# Training Data Generation

In this step we will extract the training/validation data from the even/odd tomograms. 

In [5]:
from generate_train_data import *

import mrcfile
from os.path import join, isdir
from os import makedirs
from glob import glob

from matplotlib import pyplot as plt
import numpy as np

In [12]:
# Load the two tomograms 
even = mrcfile.open(glob('frames/even/tomogram/half-tomo.rec')[0]).data
odd = mrcfile.open(glob('frames/odd/tomogram/half-tomo.rec')[0]).data

In [None]:
# Here we compute the mean and standard deviation which is needed to
# normalize the inputs for the network.
mean, std = compute_mean_std(np.stack((even, odd)))
print(mean, std)

In [6]:
# Create the train_data directory
if not isdir('train_data/'):
    makedirs('train_data/')
# We save mean and standard deviation since it is needed during prediction.
np.savez('train_data/mean_std.npz', mean=mean, std=std)

## Masking

In some cases you want to sample training/validation data not from the whole tomogram in that case you can create a mask from which the samples will be drawn. 

For this example we want to sample from the whole tomogram evenly. So we create a mask with all foreground (1).

In [7]:
mask = np.ones(even.shape, dtype=np.int8)

## Sample Coordinates

With our mask we will now sample coordinates for the train and validation volumes. 

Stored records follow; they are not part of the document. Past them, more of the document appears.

/-- R143, R157, R158, R262, R263: a drain that has begun writes, row by row, the code of each element, rounded once in the descriptor's mode from the
element times the scale, to the address that its layout gives, in the shadow half bound at acceptance; of bytes written twice
the later stay; with clear the drained elements become +0, and no other element of the accumulators changes. In a leg that logs,
each sector that it is the first to write in the lap is logged; where an undo area has no room for a row, the command stays in the
queue. No other byte of scratch differs but those records, and nothing else of the package but the queue and the scoreboards. -/
def Sys2Proof.Says.DrainWritesItsRows : Prop :=
  ∀ s quad idx c, completable s quad idx c → c.kind = .mdrain → c.step = 0 → descField c 64 8 ≤ 127 → descField c 72 8 ≤ 127 →
    (∀ k, k < 4 → undoActive s .tile (quadCore s quad k) = true → ∀ o ∈ drainBytes c k, o < 0xF0000) →
    let fs (k : Nat) : List Nat := firstWritten s .tile (quadCore s quad k) (drainBytes c k)
    ((∃ k, k < 4 ∧ undoStalls (quadCore s quad k) (fs k)) → ∃ t, exec (.matrixCmdComplete quad idx) s = .next t ∧
      ∃ d ∈ (quadOf t quad).queue, d.serial = c.serial) ∧
    ((∀ k, k < 4 → ¬ undoStalls (quadCore s quad k) (fs k)) → ∃ t, exec (.matrixCmdComplete quad idx) s = .next t ∧ retired s t quad c ∧
      (∀ k, k < 4 → drainedInto s (quadCore s quad k) (quadCore t quad k) c (fs k) (drainBytes c k)) ∧
      (descField c 89 1 = 0 → (quadOf t quad).acc = (quadOf s quad).acc) ∧
      (descField c 89 1 = 1 → ∀ b i j, b < 2 → i < 128 → j < 128 → element (quadOf t quad) b i j =
        if b = descField c 80 1 ∧ i ≤ descField c 64 8 ∧ j ≤ descField c 72 8 then 0#32 else element (quadOf s quad) b i j) ∧
      (∀ i j b, i ≤ descField c 64 8 → j ≤ descField c 72 8 → b < drainSize c →
        (∀ i' j' b', i' ≤ descField c 64 8 → j' ≤ descField c 72 8 → b' < drainSize c →
          (drainPlace c i' 0).1 = (drainPlace c i 0).1 → drainByte c i' j' b' = drainByte c i j b → notAfter i' j' b' i j b) →
        (tget (quadCore t quad (drainPlace c i 0).1).scratch 0#8 (drainByte c i j b)).toNat =
          drainValue c (element (quadOf s quad) (descField c 80 1) i j).toNat / 2 ^ (8 * b) % 2 ^ 8))

/-- R160, R156: MLEASE of a holder completes, and of another core leaves it waiting, frozen; MREL of a holder frees the lease and of a waiting
core takes it out of the wait; a free lease goes to the first waiting core in the order after the last holder, whose run starts at 0
with its lease_run as limit; MWAIT completes when no command of its core is in the queue. -/
def Sys2Proof.Says.LeaseAndMwait : Prop :=
  (∀ s m, s.cur = .tile m →
    (leaseOf (quadRec s m) (tileInQuad m) = .holding → Completes .mlease s (own s)) ∧
    (leaseOf (quadRec s m) (tileInQuad m) ≠ .holding → ∃ t, exec .mlease s = .next t ∧ leaseOf (quadRec t m) (tileInQuad m) = .waiting ∧
      (coreOf t s.cur).wait = .mlease ∧ (coreOf t s.cur).pc = (own s).pc ∧ t = { s with cores := t.cores, quads := t.quads } ∧
      ∀ i, i ≠ tileInQuad m → leaseOf (quadRec t m) i = leaseOf (quadRec s m) i) ∧
    (∃ t, exec .mrel s = .next t ∧ leaseOf (quadRec t m) (tileInQuad m) = .none ∧
      ((leaseOf (quadRec s m) (tileInQuad m) = .holding → (quadRec t m).held = false) ∧
       (leaseOf (quadRec s m) (tileInQuad m) ≠ .holding → (quadRec t m).held = (quadRec s m).held)) ∧
      coreOf t s.cur = retire (own s) ∧ t = { s with cores := t.cores, quads := t.quads }) ∧
    ((∀ c ∈ (quadRec s m).queue, c.issuer ≠ tileInQuad m) → Completes .mwait s (own s)) ∧
    ((∃ c ∈ (quadRec s m).queue, c.issuer = tileInQuad m) → keepsTrying .mwait s .mwait)) ∧
  (∀ s quad, (quadOf s quad).held = false →
    (∀ k, 1 ≤ k → k ≤ 4 → leaseOf (quadOf s quad) (((quadOf s quad).holder + k) % 4) = .waiting →
      (∀ j, 1 ≤ j → j < k → leaseOf (quadOf s quad) (((quadOf s quad).holder + j) % 4) ≠ .waiting) →
      ∃ t, exec (.leaseGrant quad) s = .next t ∧ (quadOf t quad).holder = ((quadOf s quad).holder + k) % 4 ∧ (quadOf t quad).held = true ∧
        (quadOf t quad).run = 0 ∧ leaseOf (quadOf t quad) (((quadOf s quad).holder + k) % 4) = .holding ∧
        (quadOf t quad).runLimit = (coreOf s (.tile (quadTile quad (((quadOf s quad).holder + k) % 4)))).leaseRun ∧
        t = { s with quads := t.quads })) ∧
  (∀ s quad, (quadOf s quad).held = true → exec (.leaseGrant quad) s = .next s)

/-- The lease, and matrix commands at their issue. -/
def Obligations.MatrixAcceptance : Prop := Says.LeaseAndMwait ∧ Says.MatrixCommandsAreAccepted ∧ Says.MmaDescriptorChecks

/-- Matrix commands in the block. -/
def Obligations.MatrixCompletion : Prop := Says.MatrixCommandsComplete ∧ Says.DrainWritesItsRows
/-! ### The vector family -/

namespace Sys2Proof.Says

/-- A vector instruction that works element by element: its sources, governing predicate and destination, the widths of a source and of a result element,
how many results it makes, its latency, and the code of a result for the codes of its sources. -/
structure Elementwise where
  srcs : List Reg
  pred : PReg
  dest : Reg
  ws : Nat
  wr : Nat
  n : Nat
  latency : Nat
  f : List Nat → Nat

/-- The value of a code in the signedness of an integer type (R49). -/
def intOf (t : VType) (x : Nat) : Int := if vSigned t ∧ 2 ^ (vWidth t - 1) ≤ x then (x : Int) - 2 ^ vWidth t else x

/-- The code of an exact value modulo the width of a type (R418). -/
def codeOf (t : VType) (v : Int) : Nat := (v % 2 ^ vWidth t).toNat

/-- The nearest value of the type's range (R141). -/
def clamped (t : VType) (v : Int) : Int :=
  if vSigned t then max (-(2 ^ (vWidth t - 1))) (min (2 ^ (vWidth t - 1) - 1) v) else max 0 (min (2 ^ vWidth t - 1) v)

/-- Integer form with two sources. -/
def intTwo (t : VType) (p : PReg) (d a b : Reg) (L : Nat) (g : Nat → Nat → Nat) : Elementwise :=
  ⟨[a, b], p, d, vWidth t, vWidth t, 1024 / vWidth t, L, fun l => match l with
    | [x, y] => g x y
    | _ => 0⟩

/-- Form with one source. -/
def oneCode (ws wr n L : Nat) (p : PReg) (d a : Reg) (g : Nat → Nat) : Elementwise :=
  ⟨[a], p, d, ws, wr, n, L, fun l => match l with
    | [x] => g x
    | _ => 0⟩

/-- The VINT forms and VSEL, written with numbers (R86, R141, R418, R425). -/
def vectorInteger (i : Instr) : Option Elementwise :=
  match i with
  | .vadd t p d a b => some (intTwo t p d a b 2 fun x y => (x + y) % 2 ^ vWidth t)
  | .vsub t p d a b => some (intTwo t p d a b 2 fun x y => (x + 2 ^ vWidth t - y) % 2 ^ vWidth t)
  | .vmul t p d a b => some (intTwo t p d a b 4 fun x y => x * y % 2 ^ vWidth t)
  | .vmin t p d a b => some (intTwo t p d a b 2 fun x y => if intOf t y < intOf t x then y else x)
  | .vmax t p d a b => some (intTwo t p d a b 2 fun x y => if intOf t x < intOf t y then y else x)
  | .vand t p d a b => some (intTwo t p d a b 2 fun x y => x &&& y)
  | .vor t p d a b => some (intTwo t p d a b 2 fun x y => x ||| y)
  | .vxor t p d a b => some (intTwo t p d a b 2 fun x y => x ^^^ y)
  | .vshl t p d a b => some (intTwo t p d a b 2 fun x y => x * 2 ^ (y % vWidth t) % 2 ^ vWidth t)
  | .vshr t p d a b => some (intTwo t p d a b 2 fun x y => x / 2 ^ (y % vWidth t))
  | .vsra t p d a b => some (intTwo t p d a b 2 fun x y =>
      if x < 2 ^ (vWidth t - 1) then x / 2 ^ (y % vWidth t)
      else x / 2 ^ (y % vWidth t) + (2 ^ vWidth t - 2 ^ (vWidth t - y % vWidth t)))
  | .vabs t p d a => some (oneCode (vWidth t) (vWidth t) (1024 / vWidth t) 2 p d a fun x =>
      if intOf t x < 0 then 2 ^ vWidth t - x else x)
  | .vneg t p d a => some (oneCode (vWidth t) (vWidth t) (1024 / vWidth t) 2 p d a fun x => (2 ^ vWidth t - x) % 2 ^ vWidth t)
  | .vadds t p d a b => some (intTwo t p d a b 2 fun x y => codeOf t (clamped t (intOf t x + intOf t y)))
  | .vsubs t p d a b => some (intTwo t p d a b 2 fun x y => codeOf t (clamped t (intOf t x - intOf t y)))
  | .vsel sz p d a => some (oneCode (8 * 2 ^ sz.toNat) (8 * 2 ^ sz.toNat) (128 / 2 ^ sz.toNat) 2 p d a fun x => x)
  | _ => none

/-- The element format of a floating type (R86). -/
abbrev fmt (t : FType) : Fmt :=
  match t with
  | .bf16 => bf16
  | .f32 => fp32

/-- Floating form whose result is the exact value of its sources' values, rounded once to nearest even (R130, R134, R135). -/
def rounded (F : Fmt) (p : PReg) (d : Reg) (srcs : List Reg) (L : Nat) (g : List FVal → FVal) : Elementwise :=
  ⟨srcs, p, d, F.n, F.n, 1024 / F.n, L, fun l => roundF F .rne false (g (l.map (decodeF F)))⟩

/-- An exact function of a number of sources. -/
def on1 (g : FVal → FVal) (l : List FVal) : FVal :=
  match l with
  | [x] => g x
  | _ => .nan
/-- An exact function of two. -/
def on2 (g : FVal → FVal → FVal) (l : List FVal) : FVal :=
  match l with
  | [x, y] => g x y
  | _ => .nan
/-- An exact function of three. -/
def on3 (g : FVal → FVal → FVal → FVal) (l : List FVal) : FVal :=
  match l with
  | [x, y, z] => g x y z
  | _ => .nan

/-- A floating form of two codes. -/
def codeTwo (F : Fmt) (p : PReg) (d a b : Reg) (g : Nat → Nat → Nat) : Elementwise :=
  ⟨[a, b], p, d, F.n, F.n, 1024 / F.n, 4, fun l => match l with
    | [x, y] => g x y
    | _ => 0⟩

The method `sample_coordinates` will return two lists with coordinates of volumes. The train and validation volumes will not overlap.

In [8]:
train_coords, val_coords = sample_coordinates(mask, num_train_vols=1200, num_val_vols=120, vol_dims=(64,64,64))

In [None]:
# what fraction of tomogram volume do we cover with this num_train_vols (keep it below 100%) ?
tomo_voxels = np.shape(even)[0]*np.shape(even)[1]*np.shape(even)[2]
sampled_voxels = 64*64*64*1200
print('sampled percentage is: ' + str(sampled_voxels/tomo_voxels*100))

## Extract Volumes

In [14]:
# Now we use the sampled coordinates to extract the train- and validation-volumes.
X, Y, X_val, Y_val = extract_volumes(even, odd, train_coords, val_coords, mean, std)

In [None]:
plt.figure(figsize=(10,10))
plt.subplot(2,2,1)
plt.imshow(X[0,48,:,:,0], cmap='gray')
plt.title('X');
plt.subplot(2,2,2)
plt.imshow(Y[0,48,:,:,0], cmap='gray')
plt.title('Y');
plt.subplot(2,2,3)
plt.imshow(X_val[0,48,:,:,0], cmap='gray')
plt.title('X_val');
plt.subplot(2,2,4)
plt.imshow(Y_val[0,48,:,:,0], cmap='gray')
plt.title('Y_val');

## Save Train-/Validation-Data

In [16]:
np.savez('train_data/train_data.npz', X=X, Y=Y, X_val=X_val, Y_val=Y_val)